-------- MATERIAL SUPPLIED
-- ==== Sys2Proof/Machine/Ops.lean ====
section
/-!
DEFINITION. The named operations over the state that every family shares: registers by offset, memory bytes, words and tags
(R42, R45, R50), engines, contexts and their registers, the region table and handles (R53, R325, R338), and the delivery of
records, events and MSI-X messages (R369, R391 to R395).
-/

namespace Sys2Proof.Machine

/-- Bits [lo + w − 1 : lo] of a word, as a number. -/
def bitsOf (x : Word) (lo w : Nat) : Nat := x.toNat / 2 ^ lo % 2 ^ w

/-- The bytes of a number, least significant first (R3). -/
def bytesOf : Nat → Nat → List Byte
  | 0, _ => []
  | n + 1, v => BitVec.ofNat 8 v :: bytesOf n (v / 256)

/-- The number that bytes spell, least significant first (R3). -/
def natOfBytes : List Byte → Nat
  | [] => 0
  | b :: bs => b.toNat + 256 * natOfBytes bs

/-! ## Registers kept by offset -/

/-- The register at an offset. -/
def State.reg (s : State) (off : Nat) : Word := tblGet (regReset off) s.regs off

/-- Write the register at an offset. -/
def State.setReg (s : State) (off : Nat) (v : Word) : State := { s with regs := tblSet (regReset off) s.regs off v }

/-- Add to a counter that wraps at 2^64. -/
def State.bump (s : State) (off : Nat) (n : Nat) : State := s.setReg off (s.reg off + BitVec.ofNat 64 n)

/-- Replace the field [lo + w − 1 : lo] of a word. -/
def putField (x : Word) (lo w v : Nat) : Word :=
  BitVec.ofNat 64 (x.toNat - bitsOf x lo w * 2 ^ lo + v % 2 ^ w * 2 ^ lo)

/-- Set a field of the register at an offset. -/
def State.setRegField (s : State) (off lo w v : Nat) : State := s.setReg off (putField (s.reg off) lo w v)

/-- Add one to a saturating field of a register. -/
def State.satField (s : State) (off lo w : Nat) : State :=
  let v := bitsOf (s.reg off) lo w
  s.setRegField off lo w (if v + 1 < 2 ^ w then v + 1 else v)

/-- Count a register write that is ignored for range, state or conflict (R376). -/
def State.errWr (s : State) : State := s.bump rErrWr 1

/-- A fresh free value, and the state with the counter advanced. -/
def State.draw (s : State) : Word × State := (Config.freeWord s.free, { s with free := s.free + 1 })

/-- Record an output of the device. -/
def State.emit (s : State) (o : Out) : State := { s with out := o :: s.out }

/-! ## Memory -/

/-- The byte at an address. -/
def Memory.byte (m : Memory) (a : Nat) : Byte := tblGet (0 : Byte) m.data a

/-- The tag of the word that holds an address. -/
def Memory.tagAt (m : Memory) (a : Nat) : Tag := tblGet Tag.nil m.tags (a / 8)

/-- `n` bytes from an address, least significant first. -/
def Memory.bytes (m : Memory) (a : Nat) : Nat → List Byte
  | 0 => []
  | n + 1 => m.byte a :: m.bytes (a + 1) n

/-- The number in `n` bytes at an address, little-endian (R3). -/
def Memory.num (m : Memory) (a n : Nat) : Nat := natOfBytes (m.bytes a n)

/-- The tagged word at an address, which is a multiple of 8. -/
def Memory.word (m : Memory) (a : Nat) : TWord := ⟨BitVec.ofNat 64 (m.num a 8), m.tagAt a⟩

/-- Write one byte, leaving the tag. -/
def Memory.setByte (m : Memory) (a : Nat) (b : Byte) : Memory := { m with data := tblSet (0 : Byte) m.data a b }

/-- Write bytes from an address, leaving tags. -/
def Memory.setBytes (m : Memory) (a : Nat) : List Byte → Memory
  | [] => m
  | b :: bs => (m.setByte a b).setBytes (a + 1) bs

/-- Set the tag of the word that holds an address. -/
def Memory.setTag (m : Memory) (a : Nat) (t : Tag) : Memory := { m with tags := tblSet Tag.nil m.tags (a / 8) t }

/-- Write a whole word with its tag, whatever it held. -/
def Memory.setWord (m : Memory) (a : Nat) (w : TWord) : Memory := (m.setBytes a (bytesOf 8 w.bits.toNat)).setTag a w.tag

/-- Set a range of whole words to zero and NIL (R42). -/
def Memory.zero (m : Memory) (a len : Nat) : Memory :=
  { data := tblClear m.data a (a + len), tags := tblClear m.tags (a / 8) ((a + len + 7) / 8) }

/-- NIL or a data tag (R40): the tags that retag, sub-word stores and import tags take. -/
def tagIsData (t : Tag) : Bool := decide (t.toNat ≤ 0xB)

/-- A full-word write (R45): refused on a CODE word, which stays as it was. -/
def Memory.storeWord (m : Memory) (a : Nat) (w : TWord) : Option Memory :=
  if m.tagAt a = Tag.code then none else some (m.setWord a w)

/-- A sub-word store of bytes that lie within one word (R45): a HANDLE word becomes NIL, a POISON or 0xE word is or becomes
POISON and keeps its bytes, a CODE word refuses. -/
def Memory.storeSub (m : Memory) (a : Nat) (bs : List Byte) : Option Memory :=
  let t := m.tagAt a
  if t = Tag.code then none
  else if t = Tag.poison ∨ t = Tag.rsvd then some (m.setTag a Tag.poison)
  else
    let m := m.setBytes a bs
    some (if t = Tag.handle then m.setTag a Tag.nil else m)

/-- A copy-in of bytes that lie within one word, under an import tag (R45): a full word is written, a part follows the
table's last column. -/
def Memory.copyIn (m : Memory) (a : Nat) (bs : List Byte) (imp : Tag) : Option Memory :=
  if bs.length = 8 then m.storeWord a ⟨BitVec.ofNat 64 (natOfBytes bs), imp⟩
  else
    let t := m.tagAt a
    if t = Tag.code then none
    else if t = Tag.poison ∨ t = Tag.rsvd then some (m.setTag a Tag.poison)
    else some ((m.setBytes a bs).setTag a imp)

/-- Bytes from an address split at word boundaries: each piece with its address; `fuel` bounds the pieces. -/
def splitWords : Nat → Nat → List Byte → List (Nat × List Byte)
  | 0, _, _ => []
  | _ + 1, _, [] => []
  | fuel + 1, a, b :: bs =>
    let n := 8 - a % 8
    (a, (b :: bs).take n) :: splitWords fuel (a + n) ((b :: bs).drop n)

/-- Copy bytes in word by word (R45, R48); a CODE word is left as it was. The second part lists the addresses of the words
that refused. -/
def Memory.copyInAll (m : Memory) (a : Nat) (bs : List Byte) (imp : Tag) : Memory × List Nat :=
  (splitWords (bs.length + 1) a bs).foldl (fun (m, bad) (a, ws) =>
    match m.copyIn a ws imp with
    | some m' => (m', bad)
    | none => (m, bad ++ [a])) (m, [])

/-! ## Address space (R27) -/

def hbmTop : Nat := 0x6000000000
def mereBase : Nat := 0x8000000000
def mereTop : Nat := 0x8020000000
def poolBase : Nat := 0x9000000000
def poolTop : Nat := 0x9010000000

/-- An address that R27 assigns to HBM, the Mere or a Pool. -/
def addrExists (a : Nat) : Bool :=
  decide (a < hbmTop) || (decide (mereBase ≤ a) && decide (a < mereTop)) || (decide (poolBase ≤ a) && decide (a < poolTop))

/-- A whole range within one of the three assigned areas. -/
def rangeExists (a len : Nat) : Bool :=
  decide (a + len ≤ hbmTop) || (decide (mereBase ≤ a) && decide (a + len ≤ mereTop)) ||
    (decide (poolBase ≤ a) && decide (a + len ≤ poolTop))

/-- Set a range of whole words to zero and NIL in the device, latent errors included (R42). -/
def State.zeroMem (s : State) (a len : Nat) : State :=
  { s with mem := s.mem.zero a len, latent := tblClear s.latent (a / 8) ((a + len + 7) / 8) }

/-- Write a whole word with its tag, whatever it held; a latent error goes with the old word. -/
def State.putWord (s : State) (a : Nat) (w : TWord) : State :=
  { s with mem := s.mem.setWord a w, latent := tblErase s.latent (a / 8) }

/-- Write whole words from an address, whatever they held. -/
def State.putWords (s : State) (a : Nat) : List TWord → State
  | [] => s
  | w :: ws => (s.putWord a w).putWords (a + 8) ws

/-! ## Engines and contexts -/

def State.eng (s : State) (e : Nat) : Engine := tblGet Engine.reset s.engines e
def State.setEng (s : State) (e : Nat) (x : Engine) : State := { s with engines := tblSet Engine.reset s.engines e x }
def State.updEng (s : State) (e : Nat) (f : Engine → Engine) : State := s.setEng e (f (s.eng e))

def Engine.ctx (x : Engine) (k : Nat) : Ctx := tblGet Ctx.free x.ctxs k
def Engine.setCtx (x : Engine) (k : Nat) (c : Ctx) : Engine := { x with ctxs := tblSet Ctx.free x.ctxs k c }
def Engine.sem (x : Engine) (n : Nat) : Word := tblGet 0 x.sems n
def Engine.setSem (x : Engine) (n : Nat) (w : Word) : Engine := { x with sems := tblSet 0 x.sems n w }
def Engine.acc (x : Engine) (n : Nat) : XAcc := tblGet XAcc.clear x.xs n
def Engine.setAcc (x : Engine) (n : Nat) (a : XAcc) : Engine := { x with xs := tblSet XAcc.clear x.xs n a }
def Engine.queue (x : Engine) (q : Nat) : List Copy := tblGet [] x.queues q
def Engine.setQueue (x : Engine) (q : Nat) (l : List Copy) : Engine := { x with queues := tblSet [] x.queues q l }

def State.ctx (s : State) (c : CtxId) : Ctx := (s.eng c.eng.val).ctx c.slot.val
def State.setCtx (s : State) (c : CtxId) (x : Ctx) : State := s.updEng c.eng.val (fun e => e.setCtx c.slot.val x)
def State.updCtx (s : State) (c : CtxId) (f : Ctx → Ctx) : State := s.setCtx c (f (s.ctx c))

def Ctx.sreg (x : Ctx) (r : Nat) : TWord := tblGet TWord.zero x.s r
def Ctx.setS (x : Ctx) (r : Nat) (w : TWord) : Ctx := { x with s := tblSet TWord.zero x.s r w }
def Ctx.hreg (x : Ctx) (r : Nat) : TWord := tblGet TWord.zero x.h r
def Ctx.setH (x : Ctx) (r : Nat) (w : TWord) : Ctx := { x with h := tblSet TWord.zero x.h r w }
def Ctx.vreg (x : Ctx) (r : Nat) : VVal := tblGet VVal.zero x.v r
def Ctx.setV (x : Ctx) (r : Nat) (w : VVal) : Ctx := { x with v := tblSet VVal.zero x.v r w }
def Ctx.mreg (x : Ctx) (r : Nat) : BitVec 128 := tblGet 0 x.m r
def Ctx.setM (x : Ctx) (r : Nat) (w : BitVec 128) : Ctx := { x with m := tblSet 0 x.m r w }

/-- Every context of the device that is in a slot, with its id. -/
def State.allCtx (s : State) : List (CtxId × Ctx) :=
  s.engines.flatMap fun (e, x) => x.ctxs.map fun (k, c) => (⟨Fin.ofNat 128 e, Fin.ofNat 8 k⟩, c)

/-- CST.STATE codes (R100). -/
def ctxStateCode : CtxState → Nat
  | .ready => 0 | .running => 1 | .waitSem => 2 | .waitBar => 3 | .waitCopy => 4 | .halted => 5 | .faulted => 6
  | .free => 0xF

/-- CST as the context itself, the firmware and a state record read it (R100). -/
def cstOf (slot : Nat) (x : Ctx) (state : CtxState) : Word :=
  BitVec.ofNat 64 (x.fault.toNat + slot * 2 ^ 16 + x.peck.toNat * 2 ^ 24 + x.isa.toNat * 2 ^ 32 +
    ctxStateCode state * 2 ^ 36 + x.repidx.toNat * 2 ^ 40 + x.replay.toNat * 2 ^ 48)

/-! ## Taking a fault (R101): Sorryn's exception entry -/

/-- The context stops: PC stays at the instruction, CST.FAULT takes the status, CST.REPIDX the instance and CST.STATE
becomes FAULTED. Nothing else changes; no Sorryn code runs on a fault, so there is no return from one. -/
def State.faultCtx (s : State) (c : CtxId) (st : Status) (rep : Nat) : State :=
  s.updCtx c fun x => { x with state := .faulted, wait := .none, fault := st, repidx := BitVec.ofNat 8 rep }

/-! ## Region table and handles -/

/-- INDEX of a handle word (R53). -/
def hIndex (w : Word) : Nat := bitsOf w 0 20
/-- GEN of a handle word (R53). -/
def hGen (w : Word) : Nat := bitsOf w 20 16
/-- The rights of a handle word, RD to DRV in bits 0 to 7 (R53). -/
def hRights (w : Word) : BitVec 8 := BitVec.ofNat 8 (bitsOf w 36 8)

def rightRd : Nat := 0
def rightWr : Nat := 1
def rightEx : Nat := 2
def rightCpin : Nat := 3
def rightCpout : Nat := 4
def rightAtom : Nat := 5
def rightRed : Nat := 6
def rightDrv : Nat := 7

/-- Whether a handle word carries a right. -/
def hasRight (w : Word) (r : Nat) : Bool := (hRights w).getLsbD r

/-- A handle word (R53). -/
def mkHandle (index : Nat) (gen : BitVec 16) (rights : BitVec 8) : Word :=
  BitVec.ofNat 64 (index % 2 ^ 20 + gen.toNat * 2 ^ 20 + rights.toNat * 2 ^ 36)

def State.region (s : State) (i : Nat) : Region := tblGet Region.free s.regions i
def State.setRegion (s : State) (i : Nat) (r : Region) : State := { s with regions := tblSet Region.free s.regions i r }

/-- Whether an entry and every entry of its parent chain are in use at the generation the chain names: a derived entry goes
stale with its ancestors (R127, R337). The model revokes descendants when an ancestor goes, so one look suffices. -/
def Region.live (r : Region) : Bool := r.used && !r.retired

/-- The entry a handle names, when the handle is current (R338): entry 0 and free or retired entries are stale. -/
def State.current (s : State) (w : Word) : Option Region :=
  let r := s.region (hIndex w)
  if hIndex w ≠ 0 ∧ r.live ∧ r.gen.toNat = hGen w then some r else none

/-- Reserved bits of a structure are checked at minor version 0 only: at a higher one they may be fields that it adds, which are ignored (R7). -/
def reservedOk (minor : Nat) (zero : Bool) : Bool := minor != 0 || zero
----------------
Set down, word for word, each line from the top of the records above through the line with "Write the register at an offset. -/".

-- ==== Sys2Proof/Machine/Ops.lean ====
section
/-!
DEFINITION. The named operations over the state that every family shares: registers by offset, memory bytes, words and tags
(R42, R45, R50), engines, contexts and their registers, the region table and handles (R53, R325, R338), and the delivery of
records, events and MSI-X messages (R369, R391 to R395).
-/

namespace Sys2Proof.Machine

/-- Bits [lo + w − 1 : lo] of a word, as a number. -/
def bitsOf (x : Word) (lo w : Nat) : Nat := x.toNat / 2 ^ lo % 2 ^ w

/-- The bytes of a number, least significant first (R3). -/
def bytesOf : Nat → Nat → List Byte
  | 0, _ => []
  | n + 1, v => BitVec.ofNat 8 v :: bytesOf n (v / 256)

/-- The number that bytes spell, least significant first (R3). -/
def natOfBytes : List Byte → Nat
  | [] => 0
  | b :: bs => b.toNat + 256 * natOfBytes bs

/-! ## Registers kept by offset -/

/-- The register at an offset. -/
def State.reg (s : State) (off : Nat) : Word := tblGet (regReset off) s.regs off

/-- Write the register at an offset. -/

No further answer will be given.